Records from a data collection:
/-- The clock unit at the exit from AUX: on the oscillator, judgement not begun (R556, R570). -/
def ClockUnit.initial : ClockUnit where
  root := 2
  portA := ⟨false, 0, false⟩
  portB := ⟨false, 0, false⟩
  twinLink := ⟨false, 0, false⟩
  xoQualified := false
  xoGood := 0
  xoOffsets := []
  rootGates := 0
  holdoverSpent := true
  inHoldover := false
  holdoverFrom := 0
  judged := []
  judgeGates := 0
  judgeRef := 0xFF
  stable := false
  mainLock := false
  dramLock := false
  serdesLock := false
  freqBusy := false

/-- The monitor at the exit from AUX: every sensor valid (R715). -/
def Thermal.initial : Thermal where
  sensors := List.replicate 16 ⟨0, false, 0, none⟩
  fast := false
  warning := false
  tripped := false
  hotAt := 0
  limitSet := false
  cool := false

/-- The flash as the device finds it: empty slots, no boot record, an erased block. -/
def Images.initial : Images where
  slotA := ⟨none, none⟩
  slotB := ⟨none, none⟩
  boot := []
  running := none
  tested := false
  fallback := false
  block := []
  inUse := none
  blockValid := false
  failReason := 0

/-- The test access port after its reset. -/
def Tap.initial : Tap where
  state := .testLogicReset
  instr := .idcode
  shiftIr := []
  shiftDr := []
  latches := []
  tdo := none

/-- The recorder of a device that has never recorded. -/
def Recorder.initial : Recorder where
  flash := []
  next := 0
  oldest := 0
  queue := []
  front := []
  lost := 0
  retried := false
  torn := false
  storedHours := 0
  baseHours := 0
  baseIsland := 0

/-- The controller at the exit from AUX after VAUX was applied: BOOT with cause 0x0001, start-up step 2, every object
at its default (R15, R19, R592, R606, R609). An inhibit is in effect until a release takes effect. -/
def State.reset : State where
  pending := []
  deferred := []
  dev :=
    { state := .boot, cause := 0x0001, result := 0, transEt := 0, prev := .boot, count := 0, pausePending := false
      kept := [], tripFrom := .boot, tripCause := 0, failedRank := none, coresDown := false, autoThisCycle := false }
  power :=
    { vaux := true, inhibit := true, inhibitMark := true, resetCause := 0x01, railFault := 0, powerCycles := 0
      flashCycles := 0, step := 2, startupTime := 0, startMark := 0, waitCool := false, dramOrg := 0, testEn := false
      pwrgood := true, resetFree := true, entered := none }
  clk := { et := 0, running := false, island := 0 }
  fuses := { revision := 0, serial := 0, nodeMac := 0, corr := [0, 0, 0, 0], dieTrim := List.replicate 16 0 }
  regs := []
  blobs := []
  flash := { regs := [], blobs := [], writing := none, result := 0 }
  leaves := []
  recorder := Recorder.initial
  sessions := [Session.port, Session.closed, Session.closed, Session.closed, Session.closed]
  auth := { wrong := 0, locked := false, drawn := 0 }
  spi := { request := none, response := none, behind := [], discarded := false, shifted := [] }
  ring :=
    { portA := ⟨false, []⟩, portB := ⟨false, []⟩, forwarding := false, bypass := .low, fallen := false, edgeAt := none
      seen := [] }
  ownWaiting := []
  out := []
  job := Job.initial
  heads := List.replicate 32 Head.initial
  sieve := Sieve.initial
  engine := Engine.initial
  time := TimeUnit.initial
  twin := Twin.initial
  motion := Motion.initial
  dram := { channels := [DramChannel.initial, DramChannel.initial], writes := [], blocked := [], logMiB := 64, archiveFrames := 256, summaries := [], unread := [] }
  clocks := ClockUnit.initial
  thermal := Thermal.initial
  images := Images.initial
  tap := Tap.initial
  fresh := 0
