/-- Those frames discarded; a SHADOW discards none (R117). -/
def State.discardFrames (s : State) (h : HeadNo) : State :=
  let n := ((s.head h).link.unsentSlots s.et).length
  if s.twin.role = .shadow then s
  else s.onHead h (fun x => { x with link := { x.link with
    sent := x.link.sent.filter (fun k => decide (125 * k.frame ≤ s.et))
    book := { x.link.book with sent := x.link.book.sent - n, discarded := x.link.book.discarded + n } } })

/-- The place in its list of an item. -/
def Segment.placeOf (g : Segment) (h : HeadNo) (item : Nat) : Nat := ((g.listOf h).findIdx? (fun i => i.index == item)).getD 0

/-- Items planned ahead that an assembled frame reaches count as begun. -/
def State.reachAhead (s : State) (h : HeadNo) : State :=
  (s.head h).path.aheadBegun.foldl (fun t r => t.onSeg r.seg (fun g => g.onPart h (fun p =>
    { p with next := max p.next (g.placeOf h r.item + 1) }))) s

/-- A head cut with a cause: the rest of its planned emission is booked to PLANNED and WITHHELD, slots withdrawn with it to
WITHHELD, and the records of each item describe it; its open records close (R13, R112, R116, R176). -/
def State.cutItem (s : State) (h : HeadNo) (cause detail : Nat) (slots : List SentSlot) : State :=
  let x := (s.head h).path
  let stand := x.unitAt (x.cutAt s.et)
  let place (t : Tick) : Int × Int := if cause = 0x07 ∧ t = s.et then x.unitAt t else stand
  let t := (s.reachAhead h).closeRecords h (max x.bookedTo 1 - 1) (fun _ => true)
  let u := (t.bookInterrupted h cause slots).onPath h (fun y => { y.stopped s.et with hold := if x.run.isSome then .idle else y.hold })
  (x.cutWork cause slots).foldl (fun v w => (x.cutRecords h s.et cause detail slots place w).foldl State.writeDefect v) u

/-- The nominal energy of a head's items that have not begun, per beamlet (R112). -/
def State.neverStarted (s : State) (g : Segment) (h : HeadNo) : List Nat :=
  let c := s.cfg h
  (g.rest h).foldl (fun acc i =>
    if i.body.marks then (acc.zip (nominalEnergy c s.stitch g.layer g.words g.key i)).map (fun (a, b) => a + b) else acc)
    (List.replicate 8 0)

/-- The items of a head that never start: booked to PLANNED and WITHHELD, and for causes 0x0B and 0x0C one record whose
ETs are the ET of the cancellation (R112, R116). Items that plan no emission leave no record (R716, DEDUCED). -/
def State.abandonRest (s : State) (g : Segment) (h : HeadNo) (cause detail : Nat) : State :=
  let es := s.neverStarted g h
  let t := (s.bookAll g.key h (es.map Tally.lost)).onSeg g.key (fun x => x.onPart h (fun p =>
    { p with part := .abandoned, finishEt := s.et, next := (g.listOf h).length }))
  let at_ := (s.head h).path.unitAt s.et
  if (cause = 0x0B ∨ cause = 0x0C) ∧ energyMask es ≠ 0 then
    t.writeDefect ⟨cause, none, h, energyMask es, true, g.key, ((g.rest h).head?.map (fun i => i.index)).getD 0xFFFF, detail, s.et, s.et,
      at_, at_, (es.sum : Nat), false, 0, none⟩
  else t

/-- A head's part of a segment ends here: its item in progress is cut, its entries leave the line buffers (R176) and the rest is
abandoned. -/
def State.abandonPart (s : State) (g : Segment) (cause detail : Nat) (h : HeadNo) : State :=
  let x := (s.head h).path
  let done := ((g.part? h).map (fun p => p.part == .finished || p.part == .abandoned)).getD true
  let mine := x.workLeft.filter (fun w => w.1 == g.key)
  let t := (s.reachAhead h).closeRecords h (max x.bookedTo 1 - 1) (fun r => r.seg == g.key)
  let u := (mine.foldl (fun v w => v.bookCut h x w) t).onPath h (fun y =>
    if y.seg = some g.key then
      { y.stopped s.et with
        recent := (y.without g.key).recent, buffers := (y.without g.key).buffers, beams := (y.without g.key).beams, seg := none }
    else y.without g.key)
  let stand := x.unitAt (x.cutAt s.et)
  let v := mine.foldl (fun v w => (x.cutRecords h s.et cause detail [] (fun _ => stand) w).foldl State.writeDefect v) u
  if done then v else v.abandonRest ((v.seg? g.key).getD g) h cause detail

/-- Every head of a segment has finished or abandoned its part (R79). -/
def Segment.allDone (g : Segment) : Bool :=
  g.heads.all (fun p => p.part == .finished || p.part == .abandoned)

/-- The state in which a segment closes by its own record (R80, R82). -/
def Segment.ownEnd (g : Segment) : SegState := if g.broke.isSome then .broken else .done

/-- A segment cancelled (R79, R24): emission stops at each of its heads, and what was not executed is booked as withheld
with one record per head. One whose last head has finished closes by its own record (R82). A SUBMITTED segment has no plan
yet. DESIGN CHOICE (log entry 94): the manual does not say whether such a segment gets a CLOSE message; it has no slot (R87),
none is sent, and it is released at once. -/
def State.cancel (s : State) (cause detail : Nat) (key : Nat) : State :=
  match s.seg? key with
  | none => s
  | some g =>
    if g.unfinished = false then s
    else if g.state = .submitted then (s.finalise g .cancelled).release key
    else if g.state = .running ∧ g.allDone then s.finalise g g.ownEnd
    else
      let t := (g.heads.map (fun p => p.head)).foldl (fun u h => u.abandonPart g cause detail h) s
      t.finalise g .cancelled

What is needed: Wherever a line in the records contains the word "finalise", copy that line.

Finished exercise:
    else if g.state = .submitted then (s.finalise g .cancelled).release key
    else if g.state = .running ∧ g.allDone then s.finalise g g.ownEnd
      t.finalise g .cancelled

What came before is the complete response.